##### Data for the task #####
-- ==== Sys2Proof/Tests/Slice0.lean ====
section
/-! SUPPORT. Witnesses that the statements' hypotheses can be met together, each clause by a concrete state and operands; words of
the manual decoded; one ill-formed term for each static check; and small tests of single steps against the manual's figures. -/

namespace Sys2Proof.Tests

-- One theorem after another: the kernel checks them one at a time, and elaborating ahead of it only takes memory.
set_option Elab.async false
open Sys2Proof Sys2Proof.Machine

/-! Small states. -/

/-- A thread that is ready at packet 0 of slot 0. -/
def ready : Thread := { Thread.gone with stat := .ready }

/-- A team of four threads on core 0 that holds handle 0, rule slot 0 and two granules of scratchpad. -/
def quad : Team :=
  { Team.free with
    live := true, allot := 3, bands := 1, scrg := 2, handles := [0], rslots := [0]
    threads := [(0, ready), (1, ready), (2, ready), (3, ready)]
    ctxs := [⟨0, [0], 0⟩] }

/-- The four lanes issue a word of packet 0 without a prefix. -/
def issueOf (ls : List Nat) : Issue := { Issue.none with who := .gang 0 0 ls, npc := 1 }

/-- A running module with partition 0 open; half of HBM is one interleaved pool. -/
def module : State := { (State.reset.modPart 0 fun p => { p with opened := true }) with boot := .running, interleaved := 24 }

/-- The threads of `quad`, changed by f, issue an instruction in the lanes ls. -/
def lanesOf (ls : List Nat) (f : Nat → Thread → Thread) : State :=
  let s := module.modTeam 0 fun _ => { quad with threads := quad.threads.map fun (t : Nat × Thread) => (t.1, f t.1 t.2) }
  { s with iss := issueOf ls }

def all4 : List Nat := [0, 1, 2, 3]

/-- Four threads issue an instruction; their registers read 0. -/
def s0 : State := lanesOf all4 fun _ t => t

/-- A team of 64 threads issues an instruction in all of them. -/
def s64 : State :=
  let s := module.modTeam 0 fun _ => { quad with allot := 0, threads := (List.range 64).map fun i => (i, ready) }
  { s with iss := issueOf (List.range 64) }

/-- The Shuttle of core 0 issues, in its user program or in the handler. -/
def shuttle (sup : Bool) : State :=
  let s := (module.modTeam 0 fun _ => quad).modShuttle 0 fun h => { h with mode := sup, active := true, team := some 0 }
  { s with iss := { Issue.none with who := .shuttle 0, npc := 1, sup := sup } }

/-- Operands of most samples: destination r16, sources r32 and r48. -/
def r3 : R3 := ⟨16, 32, 48, false, false⟩
/-- Operands with one source. -/
def r2 : R2 := ⟨16, 32, false⟩

/-! The hypotheses as computations. -/

/-- What `Lanes` asks of band 0 of team 0, computed. -/
def lanesB (s : State) (ls : List Nat) (i : Instr) : Bool :=
  decide (s.iss.who = .gang 0 0 ls) && decide (ls.Pairwise (· < ·)) && s.iss.outs.isEmpty && s.iss.xfer.isEmpty &&
  (s.decodeFault i).isNone && (ls.all fun l => decide (s.laneDo 0 0 i (shapeOf i s.iss.pfx) l = .run))

theorem lanes_of {s : State} {ls : List Nat} {i : Instr} (h : lanesB s ls i = true) : Lanes s i 0 0 ls := by
  simp only [lanesB, Bool.and_eq_true, decide_eq_true_eq, List.isEmpty_iff, Option.isNone_iff_eq_none, List.all_eq_true] at h
  obtain ⟨⟨⟨⟨⟨h1, h2⟩, h3⟩, h4⟩, h5⟩, h6⟩ := h
  exact ⟨h1, h2, h3, h4, h5, h6⟩

/-- What `Gang` asks of band 0 of team 0, computed, with the instruction's static checks. -/
def gangB (s : State) (ls : List Nat) (i : Instr) : Bool :=
  lanesB s ls i && (s.guardDiv (shapeOf i s.iss.pfx) ls).isEmpty && i.wf

theorem gang_of_gangB {s : State} {ls : List Nat} {i : Instr} (h : gangB s ls i = true) : Gang s i 0 0 ls ∧ i.wf = true := by
  simp only [gangB, Bool.and_eq_true, List.isEmpty_iff] at h
  exact ⟨⟨lanes_of h.1.1, h.1.2⟩, h.2⟩

theorem gangs {s : State} {ls : List Nat} {L : List Instr} (h : L.all (gangB s ls) = true) :
    ∀ i ∈ L, Gang s i 0 0 ls ∧ i.wf = true :=
  fun i hi => gang_of_gangB (List.all_eq_true.1 h i hi)

/-- What `Shut` asks of the Shuttle of core 0, computed, with the instruction's static checks. -/
def shutB (s : State) (i : Instr) : Bool :=
  decide (s.iss.who = .shuttle 0) && decide (s.iss.sup = (s.shuttle 0).mode) && s.iss.outs.isEmpty && (s.decodeFault i).isNone && i.wf
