/-- The Transfer Engine: the order store with its sequence counter (R98; the list stands in age order, oldest
first), the channel records (R115), the guard list (R121) and the mark that the last arbitration passed over some
order for the guard (R119). -/
structure TransferEngine where
  orders : List Order
  sequence : Nat
  tc1 : ChannelRecord
  tc2 : ChannelRecord
  guardList : List Nat
  guardPassed : Bool
  deriving DecidableEq, Repr

/-! ### Chapter 7, the Supply Selector -/

/-- State of the supply record (R143, R147). -/
inductive SupplyState
  | searching | supplying | changeover | switching | lastReserve | lost
  deriving DecidableEq, Repr

/-- Soft reason of a changeover (R143). -/
inductive SoftReason
  | low | advance | duty
  deriving DecidableEq, Repr

/-- The last reason (R143). -/
inductive SupplyReason
  | low | advance | duty | cls | gauge | service | permission | removed | drawTrip | valveFault
  deriving DecidableEq, Repr

/-- The Supply Selector: duty list and supply record (R143). -/
structure SupplySelector where
  duty : List TankIx
  state : SupplyState
  current : Option TankIx
  next : Option TankIx
  cause : Option SoftReason
  last : Option SupplyReason
  established : Bool
  deriving DecidableEq, Repr

/-! ### Chapter 8, the Plant Mode Controller -/

/-- The plant modes (R157). -/
inductive Mode
  | start | commission | configure | run | harbour | layup | waking | fallback
  deriving DecidableEq, Repr

/-- What woke the plant (section 8.4). -/
inductive WakeCause
  | host
  | crossing (t : TankIx) (th : Threshold) (d : Direction)
  deriving DecidableEq, Repr

/-- Phase of a wake (section 8.4). -/
inductive WakePhase
  | warming | confirming
  deriving DecidableEq, Repr

/-- The wake record (section 8.4); timers hold their expiry while they run. -/
structure WakeRecord where
  cause : WakeCause
  target : Option Mode
  phase : WakePhase
  limit : Option Clock
  confirm : Option Clock
  deriving DecidableEq, Repr

/-- Supervision state (R157). -/
inductive Supervision
  | off | watching | warning
  deriving DecidableEq, Repr

/-- The running supervision timer (R157): start, period in seconds, expiry. -/
structure SupTimer where
  start : Clock
  period : Nat
  expiry : Clock
  deriving DecidableEq, Repr

/-- Kind of supervision (R157, R171). -/
inductive SupKind
  | timeout | window
  deriving DecidableEq, Repr

/-- Cause of a supervision change (R169). -/
inductive SupCause
  | expiry | early | heartbeat
  deriving DecidableEq, Repr

/-- The Plant Mode Controller (R157). -/
structure ModeController where
  mode : Mode
  left : Option Mode
  wake : Option WakeRecord
  sup : Supervision
  timer : Option SupTimer
  period : Nat
  kind : SupKind
  deriving DecidableEq, Repr

/-! ### Chapter 9, the Link Unit -/

/-- Status codes (R184). -/
inductive Status
  | ok | unknownKind | badLength | badValue | badTable | modeConflict | busy | linkBusy | storeFull | idInUse
  | noSuchOrder | wrongState | noSuchTank | noTable | ordersActive | layupBlocked | faultPresent
  deriving DecidableEq, Repr

/-- The receive framer (R173) with its partial frame: in BODY the length byte and the bytes taken so far, in CHECK
also the CRC bytes taken so far. -/
inductive Framer
  | hunt
  | length
  | body (len : Nat) (taken : List Byte)
  | check (len : Nat) (taken : List Byte) (crc : List Byte)
  deriving DecidableEq, Repr

/-- A request in the intake (R175). -/
structure Request where
  kind : Byte
  tag : Byte
  payload : List Byte
  deriving DecidableEq, Repr
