/-- What each block does with a notice. A tank notice or a gauge notice makes the Intake Router take the tank off the refused
set, handle the main and take its decisions (R81, R82), the Transfer Engine evaluate the channel whose leg names the tank,
hand on runs that are over and arbitrate (R119, R129 to R131, R137), and the Supply Selector examine (R146); each knows the
gauge as told (log entry 44). A tank notice evaluates the class conditions where class or empty flag changed (R131) and the
guard where the tank was redefined (R137). A new M, which the engine then knows, and a BALANCE_SET evaluate end conditions
and guard in both channels, TC1 first (DESIGN CHOICE, log entry 50), and arbitrate where the guard holds an order (R119,
R129, R137). A conflict notice evaluates its channel (R131). A change of mode stops runs (R135, R140), brings sample requests
(R29), returns host valves (R62), and ends the shore, moves the permits (in this order, DEDUCED, log entry 40) and then the
makers, WM1 before WM2 in both (DESIGN CHOICE, log entry 52), before the decisions (R72, R75, R81, R92). Answers of SH and of
a diverter are R89 and R90, those of a supply valve R146. Decisions are taken for WM1, WM2 and SHORE in that order (R81);
those that a release of the main brings go out as a notice of the router to itself (R85; DESIGN CHOICE, log entry 49). -/
def Obligations.NoticesReachTheBlocks : Prop :=
  ∀ (s : State) (d : State → State), (∀ one : Source → State → State,
      (∀ x y, (y.source x).state ∈ [.routing, .dumping, .opening, .filling, .paused] → one x y = y.decideFor x) →
      (∀ x y, (y.source x).state ∉ [.routing, .dumping, .opening, .filling, .paused] → one x y = y) →
      ∀ y, d y = one .shore (one .wm2 (one .wm1 y))) →
    ∀ arbitrateIf : Prop → State → State,
      (∀ p y, p → arbitrateIf p y = y.arbitrate) → (∀ p y, ¬p → arbitrateIf p y = y) →
    (∀ (t : TankIx) (n : TankChange) (u : Block → State),
      (∀ b, (s.tank t).service = .undefined → u b = s.setTold b t none) →
      (∀ b, (s.tank t).service ≠ .undefined → u b = s) →
      s.take (.tank .ir t n) = d ((((u .ir).setMainRaw
        { s.ir.main with refused := s.ir.main.refused.filter fun x => decide (x ≠ t) })).mainOnTank t) ∧
      s.take (.tank .ss t n) = (u .ss).examine none ∧
      ∀ (e : Evaluation) (y z : State), e.trips = true → e.conflict = false → e.guard = n.definition →
        (e.classes = true ↔ n.cls.isSome ∨ n.empty = true) →
        ((∃ l, s.runLeg .tc1 = some l ∧ t ∈ l.tanks) → y = (u .te).evaluate .tc1 e) →
        ((∀ l, s.runLeg .tc1 = some l → t ∉ l.tanks) → y = u .te) →
        ((∃ l, y.runLeg .tc2 = some l ∧ t ∈ l.tanks) → z = y.evaluate .tc2 e) →
        ((∀ l, y.runLeg .tc2 = some l → t ∉ l.tanks) → z = y) →
        s.take (.tank .te t n) = z.settle.arbitrate) ∧
    (∀ (t : TankIx) (g : GaugeState),
      s.take (.gauge .ir t g) = d ((({ s with told := { s.told with ir := s.told.ir.set t (some g) } }.setMainRaw
        { s.ir.main with refused := s.ir.main.refused.filter fun x => decide (x ≠ t) })).mainOnTank t) ∧
      s.take (.gauge .ss t g) = { s with told := { s.told with ss := s.told.ss.set t (some g) } }.examine none ∧
      ∀ y z : State,
        ((∃ l, s.runLeg .tc1 = some l ∧ t ∈ l.tanks) →
          y = { s with told := { s.told with te := s.told.te.set t (some g) } }.evaluate .tc1 { trips := true }) →
        ((∀ l, s.runLeg .tc1 = some l → t ∉ l.tanks) →
          y = { s with told := { s.told with te := s.told.te.set t (some g) } }) →
        ((∃ l, y.runLeg .tc2 = some l ∧ t ∈ l.tanks) → z = y.evaluate .tc2 { trips := true }) →
        ((∀ l, y.runLeg .tc2 = some l → t ∉ l.tanks) → z = y) →
        s.take (.gauge .te t g) = z.settle.arbitrate) ∧
    (∀ (m : Int) (x : State),
      x = (({ s with told := { s.told with moment := m } }.evaluate .tc1 { guard := true }).evaluate .tc2
        { guard := true }).settle →
      s.take (.moment m) = arbitrateIf (x.te.guardList ≠ [] ∨ x.te.guardPassed = true) x ∧
      (s.told.moment = m → s.take .balance = s.take (.moment m))) ∧
    (∀ (t : TankIx) (c : Channel), s.take (.conflict t c.entrant) =
      (s.evaluate c { trips := true, conflict := true }).settle) ∧
    (∀ (old new : Mode) (stop : Channel → State → State),
      (∀ c y, (y.chan c).running = true → new = .fallback → stop c y = y.stopRun c (.back .fallback)) →
      (∀ c y, (y.chan c).running = true → new = .harbour → ∀ l, y.runLeg c = some l →
        (l.dest = .overboard → stop c y = y.stopRun c (.result .modeForbids)) ∧ (l.dest ≠ .overboard → stop c y = y)) →
      (∀ c y, new = .harbour → y.runLeg c = none → stop c y = y) →
      (∀ c y, (y.chan c).running = false → new = .fallback → stop c y = y.updChan c fun r =>
        { r with stop := r.stop.map fun k => match k with
          | .result x => .result x
          | .back _ => .back .fallback }) →
      (∀ c y, (y.chan c).running = false → new ≠ .fallback → stop c y = y) →
      (∀ c y, new ≠ .fallback → new ≠ .harbour → stop c y = y) →
      s.take (.mode .te old new) =
        arbitrateIf (new = .run ∨ new = .harbour ∨ new = .commission) (stop .tc2 (stop .tc1 s)).settle) ∧
    (∀ new : Mode,
      (s.take (.mode .ss .start new) = s.examine none ∧ ∀ old, old ≠ .start → s.take (.mode .ss old new) = s) ∧
      s.take (.mode .au .commission new) = Valve.all.foldl State.returnValve s ∧
      (∀ old, old ≠ .commission → s.take (.mode .au old new) = s) ∧
      (∀ (old : Mode) (t : TankIx), (s.take (.mode .gu old new)).gauge t = (s.gauge t).map fun c =>
        if old = .start then { c with nextScan := s.clock }
        else if old = .layup then { c with nextScan := earlier s.clock c.nextScan (s.clock + 5) } else c) ∧
      ∀ (old : Mode) (x y : State) (rise : Watermaker → State → State),
        (old = .harbour → x =
          ((s.endShore (if new = .fallback then .fallback else .mode)).updatePermit .wm1).updatePermit .wm2) →
        (old ≠ .harbour → x = (s.updatePermit .wm1).updatePermit .wm2) →
        (∀ w z, z.pins.maker w = true → rise w z = z.makerRise w) → (∀ w z, z.pins.maker w = false → rise w z = z) →
        (old = .start → y = rise .wm2 (rise .wm1 x)) → (old ≠ .start → y = x) →
        s.take (.mode .ir old new) = d y) ∧
    (s.ir.shore.state = .opening → s.ir.main.state = .delivering ∨ s.ir.main.state = .changing →
      s.take (.valve .shore .atB) =
        d ((s.updSource .shore fun r => { r with state := .filling, endReason := none }).report .intake 3 7 0)) ∧
    (∀ f : ValveFault, s.take (.valve .shore (.failed f)) = d (s.endShore .valveFault) ∧
      ∀ w : Watermaker, s.take (.valve (.diverter w) (.failed f)) = d (s.inhibit w .diverterFault)) ∧
    (s.take .decide = d s) ∧
    (∀ (t : TankIx) (a : ValveAnswer), s.take (.valve (.tank t .supply) a) =
      s.examine (if a = .atB then some t else none))

/-! ### The Plant Mode Controller (chapter 8) -/

/-- MODE_SET in CONFIGURE, RUN, HARBOUR and FALLBACK: the checks of R160 in their order; the mode in force is answered OK and
kept; any other target is entered with its PLANT report, supervision kept among the supervised modes, started afresh from
FALLBACK and off in LAYUP (R160 to R162, R169). An order that is PENDING, ACTIVE or HELD, a watermaker that is FLUSHING or
ROUTING, and a shore that is not CLOSED block LAYUP (R162). -/
def Obligations.ModesAreSet : Prop :=
  ∀ (s : State) (tag b : Byte), s.ready →
    (s.mode = .commission → exec (.modeSet tag [b]) s = .next (s.answered 0x58 tag [b] .modeConflict []).deliver) ∧
    (s.layupBlocked = true ↔ (∃ o ∈ s.te.orders, o.state ∈ [OrderState.pending, .active, .held]) ∨
      (∃ w : Watermaker, (s.source w.source).state = .flushing ∨ (s.source w.source).state = .routing) ∨
      s.ir.shore.state ≠ .closed) ∧
    (s.mode ≠ .commission → targetAt [b] 0 = none →
      exec (.modeSet tag [b]) s = .next (s.answered 0x58 tag [b] .badValue []).deliver) ∧
    (∀ m : Mode, targetAt [b] 0 = some m → s.mode ≠ .commission →
      (s.mode = .fallback → m = .layup →
        exec (.modeSet tag [b]) s = .next (s.answered 0x58 tag [b] .modeConflict []).deliver) ∧
      (m = .configure → s.anyActive = true →
        exec (.modeSet tag [b]) s = .next (s.answered 0x58 tag [b] .ordersActive []).deliver) ∧
      (s.mode ∈ [.configure, .run, .harbour] → m = .layup → s.layupBlocked = true →
        exec (.modeSet tag [b]) s = .next (s.answered 0x58 tag [b] .layupBlocked []).deliver) ∧
      (s.mode = m → (m = .configure → s.anyActive = false) →
        exec (.modeSet tag [b]) s = .next (s.answered 0x58 tag [b] .ok s.pmc.bytes).deliver) ∧
      (s.mode ∈ [.configure, .run, .harbour, .fallback] → s.mode ≠ m → (m = .configure → s.anyActive = false) →
        (m = .layup → s.layupBlocked = false ∧ s.mode ≠ .fallback) → (∀ x ∈ s.msgs, x.wakes = false) →
        ∃ u, exec (.modeSet tag [b]) s = .next u ∧ u.pmc = s.entered m ∧
          ((s.report .plant 0 1 (s.mode.code * 256 + m.code)).answered 0x58 tag [b] .ok (s.entered m).bytes).standsIn u))

/-- Waking: MODE_SET in LAYUP enters WAKING, or passes through it where every gauge has settled, which is so while no tank
IN_SERVICE has its gauge in SETTLING (R163, R164); in WAKING it replaces the target while warming, and enters the target
from CONFIRMING and LAYUP from either phase (R166). A wake cause taken in LAYUP enters WAKING with cause LOCAL and no
target, and anywhere else changes nothing (R165). WARMING ends when a gauge or service notice finds every gauge settled,
or with the wake limit: the target is entered, or without one the plant waits 300 s for a confirmation (R164), after
which the wake is false and the plant is in LAYUP again (R166). -/
def Obligations.WakesBeginAndEnd : Prop :=
  ∀ (s : State), (∀ x ∈ s.msgs, x.wakes = false) →
    (s.gaugesSettled = true ↔ ∀ t g, (s.tank t).service = .inService → s.gauge t = some g → g.state ≠ .settling) ∧
    (∀ (tag b : Byte) (m : Mode), s.ready → targetAt [b] 0 = some m → (m = .configure → s.anyActive = false) →
      (s.mode = .layup → m ≠ .layup → s.gaugesSettled = false → ∀ q : ModeController,
        q = { s.pmc with
          mode := .waking, sup := .off, timer := none,
          wake := some ⟨.host, some m, .warming, some (after s.clock 600), none⟩ } →
        ∃ u, exec (.modeSet tag [b]) s = .next u ∧ u.pmc = q ∧
          ((s.report .plant 0 1 (Mode.layup.code * 256 + Mode.waking.code)).answered 0x58 tag [b] .ok q.bytes).standsIn u) ∧
      (s.mode = .layup → m ≠ .layup → s.gaugesSettled = true →
        ∃ u, exec (.modeSet tag [b]) s = .next u ∧ u.pmc = s.entered m ∧
          (((s.report .plant 0 1 (Mode.layup.code * 256 + Mode.waking.code)).report .plant 0 1
            (Mode.waking.code * 256 + m.code)).answered 0x58 tag [b] .ok (s.entered m).bytes).standsIn u) ∧
      (∀ w, s.mode = .waking → s.pmc.wake = some w → w.phase = .warming → m ≠ .layup → ∀ q : ModeController,
        q = { s.pmc with wake := some { w with target := some m } } →
        exec (.modeSet tag [b]) s = .next (({ s with pmc := q }).answered 0x58 tag [b] .ok q.bytes).deliver) ∧
      (∀ w, s.mode = .waking → s.pmc.wake = some w → w.phase = .confirming ∨ m = .layup →
        ∃ u, exec (.modeSet tag [b]) s = .next u ∧ u.pmc = s.entered m ∧
          ((s.report .plant 0 1 (Mode.waking.code * 256 + m.code)).answered 0x58 tag [b] .ok
            (s.entered m).bytes).standsIn u)) ∧
    (∀ (w : WakeRecord) (x : State), s.power = .on → s.mode = .waking → s.pmc.wake = some w → w.phase = .warming →
      w.limit.isSome →
      x = (match w.cause with
        | .crossing t th d => s.report .plant (tankCode t) 5 (th.code * 65536 + d.code * 256 + 2)
        | .host => s) →
      (∀ m, w.target = some m → m.wakeTarget = true → ∃ u, exec .wakeLimit s = .next u ∧ u.pmc = s.entered m ∧
        (x.report .plant 0 1 (Mode.waking.code * 256 + m.code)).standsIn u) ∧
      (w.target = none → exec .wakeLimit s = .next
        ({ x with pmc := { s.pmc with
          wake := some { w with phase := .confirming, limit := none,
                                confirm := some (after s.clock 3000) } } }).deliver)) ∧
    (∀ (t : TankIx) (th : Threshold) (d : Direction),
      (s.mode ≠ .layup → s.take (.wake t th d) = s) ∧
      (s.mode = .layup → ∀ q : WakeRecord,
        q = ⟨.crossing t th d, none, .warming, some (after s.clock 600), none⟩ → ∀ x : State,
        x = (({ s with pmc := { s.pmc with mode := .waking, sup := .off, timer := none, wake := some q } }).report .plant 0
          1 (Mode.layup.code * 256 + Mode.waking.code)).tell
            ([Block.gu, .au, .ir, .te, .ss].map fun b => Msg.mode b .layup .waking) →
        (s.gaugesSettled = false → s.take (.wake t th d) = x) ∧
        (s.gaugesSettled = true → s.take (.wake t th d) = ({ x with pmc := { x.pmc with
          wake := some { q with phase := .confirming, limit := none, confirm := some (after s.clock 3000) } } }).report .plant
            (tankCode t) 5 (th.code * 65536 + d.code * 256 + 1)))) ∧
    (s.mode = .waking → ∀ w, s.pmc.wake = some w → w.phase = .warming → ∀ (t : TankIx) (g : GaugeState) (n : TankChange),
      ∀ m ∈ [Msg.gauge .pmc t g, .tank .pmc t n],
      (s.gaugesSettled = false → s.take m = s) ∧
      (s.gaugesSettled = true → ∀ x : State,
        x = (match w.cause with
          | .crossing t th d => s.report .plant (tankCode t) 5 (th.code * 65536 + d.code * 256 + 1)
          | .host => s) →
        (w.target = none → s.take m = { x with pmc := { s.pmc with
          wake := some { w with phase := .confirming, limit := none, confirm := some (after s.clock 3000) } } }) ∧
        (∀ a, w.target = some a → a.wakeTarget = true → s.take m =
          (({ x with pmc := s.entered a }).report .plant 0 1 (Mode.waking.code * 256 + a.code)).tell
            ([Block.gu, .au, .ir, .te, .ss].map fun b => Msg.mode b .waking a)))) ∧
    (∀ w, s.power = .on → s.mode = .waking → s.pmc.wake = some w → w.phase = .confirming → w.confirm.isSome →
      ∃ u, exec .falseWake s = .next u ∧ u.pmc = s.entered .layup ∧
        ((s.report .plant (match w.cause with
          | .crossing t _ _ => tankCode t
          | .host => 0) 6 0).report .plant 0 1 (Mode.waking.code * 256 + Mode.layup.code)).standsIn u)
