/-! ### setMainRaw -/

@[simp] theorem State.setMainRaw_power (m : ProductMain) : (s.setMainRaw m).power = s.power := rfl
@[simp] theorem State.setMainRaw_clock (m : ProductMain) : (s.setMainRaw m).clock = s.clock := rfl
@[simp] theorem State.setMainRaw_pins (m : ProductMain) : (s.setMainRaw m).pins = s.pins := rfl
@[simp] theorem State.setMainRaw_txd (m : ProductMain) : (s.setMainRaw m).txd = s.txd := rfl
@[simp] theorem State.setMainRaw_tt (m : ProductMain) : (s.setMainRaw m).tt = s.tt := rfl
@[simp] theorem State.setMainRaw_gu (m : ProductMain) : (s.setMainRaw m).gu = s.gu := rfl
@[simp] theorem State.setMainRaw_au (m : ProductMain) : (s.setMainRaw m).au = s.au := rfl
@[simp] theorem State.setMainRaw_te (m : ProductMain) : (s.setMainRaw m).te = s.te := rfl
@[simp] theorem State.setMainRaw_ss (m : ProductMain) : (s.setMainRaw m).ss = s.ss := rfl
@[simp] theorem State.setMainRaw_pmc (m : ProductMain) : (s.setMainRaw m).pmc = s.pmc := rfl
@[simp] theorem State.setMainRaw_lu (m : ProductMain) : (s.setMainRaw m).lu = s.lu := rfl
@[simp] theorem State.setMainRaw_sts (m : ProductMain) : (s.setMainRaw m).sts = s.sts := rfl
@[simp] theorem State.setMainRaw_told (m : ProductMain) : (s.setMainRaw m).told = s.told := rfl
@[simp] theorem State.setMainRaw_msgs (m : ProductMain) : (s.setMainRaw m).msgs = s.msgs := rfl
@[simp] theorem State.setMainRaw_choices (m : ProductMain) : (s.setMainRaw m).choices = s.choices := rfl
@[simp] theorem State.setMainRaw_pending (m : ProductMain) : (s.setMainRaw m).pending = s.pending := rfl

/-! ### updChan -/

@[simp] theorem State.updChan_power (c : Channel) (f : ChannelRecord → ChannelRecord) :
    (s.updChan c f).power = s.power := by cases c <;> rfl
@[simp] theorem State.updChan_clock (c : Channel) (f : ChannelRecord → ChannelRecord) :
    (s.updChan c f).clock = s.clock := by cases c <;> rfl
@[simp] theorem State.updChan_pins (c : Channel) (f : ChannelRecord → ChannelRecord) :
    (s.updChan c f).pins = s.pins := by cases c <;> rfl
@[simp] theorem State.updChan_txd (c : Channel) (f : ChannelRecord → ChannelRecord) :
    (s.updChan c f).txd = s.txd := by cases c <;> rfl
@[simp] theorem State.updChan_tt (c : Channel) (f : ChannelRecord → ChannelRecord) :
    (s.updChan c f).tt = s.tt := by cases c <;> rfl
@[simp] theorem State.updChan_gu (c : Channel) (f : ChannelRecord → ChannelRecord) :
    (s.updChan c f).gu = s.gu := by cases c <;> rfl
@[simp] theorem State.updChan_au (c : Channel) (f : ChannelRecord → ChannelRecord) :
    (s.updChan c f).au = s.au := by cases c <;> rfl
@[simp] theorem State.updChan_ir (c : Channel) (f : ChannelRecord → ChannelRecord) :
    (s.updChan c f).ir = s.ir := by cases c <;> rfl
@[simp] theorem State.updChan_ss (c : Channel) (f : ChannelRecord → ChannelRecord) :
    (s.updChan c f).ss = s.ss := by cases c <;> rfl
@[simp] theorem State.updChan_pmc (c : Channel) (f : ChannelRecord → ChannelRecord) :
    (s.updChan c f).pmc = s.pmc := by cases c <;> rfl
@[simp] theorem State.updChan_lu (c : Channel) (f : ChannelRecord → ChannelRecord) :
    (s.updChan c f).lu = s.lu := by cases c <;> rfl
@[simp] theorem State.updChan_sts (c : Channel) (f : ChannelRecord → ChannelRecord) :
    (s.updChan c f).sts = s.sts := by cases c <;> rfl
@[simp] theorem State.updChan_told (c : Channel) (f : ChannelRecord → ChannelRecord) :
    (s.updChan c f).told = s.told := by cases c <;> rfl
@[simp] theorem State.updChan_msgs (c : Channel) (f : ChannelRecord → ChannelRecord) :
    (s.updChan c f).msgs = s.msgs := by cases c <;> rfl
@[simp] theorem State.updChan_choices (c : Channel) (f : ChannelRecord → ChannelRecord) :
    (s.updChan c f).choices = s.choices := by cases c <;> rfl
@[simp] theorem State.updChan_pending (c : Channel) (f : ChannelRecord → ChannelRecord) :
    (s.updChan c f).pending = s.pending := by cases c <;> rfl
#####
Whatever else the listing above holds, retype exactly only the lines from the one containing "(s.mode = .waking" to the one containing "(∀ w, s.power", both ends kept.

Result below:
    (s.mode = .waking → ∀ w, s.pmc.wake = some w → w.phase = .warming → ∀ (t : TankIx) (g : GaugeState) (n : TankChange),
      ∀ m ∈ [Msg.gauge .pmc t g, .tank .pmc t n],
      (s.gaugesSettled = false → s.take m = s) ∧
      (s.gaugesSettled = true → ∀ x : State,
        x = (match w.cause with
          | .crossing t th d => s.report .plant (tankCode t) 5 (th.code * 65536 + d.code * 256 + 1)
          | .host => s) →
        (w.target = none → s.take m = { x with pmc := { s.pmc with
          wake := some { w with phase := .confirming, limit := none, confirm := some (after s.clock 3000) } } }) ∧
        (∀ a, w.target = some a → a.wakeTarget = true → s.take m =
          (({ x with pmc := s.entered a }).report .plant 0 1 (Mode.waking.code * 256 + a.code)).tell
            ([Block.gu, .au, .ir, .te, .ss].map fun b => Msg.mode b .waking a)))) ∧
    (∀ w, s.power = .on → s.mode = .waking → s.pmc.wake = some w → w.phase = .confirming → w.confirm.isSome →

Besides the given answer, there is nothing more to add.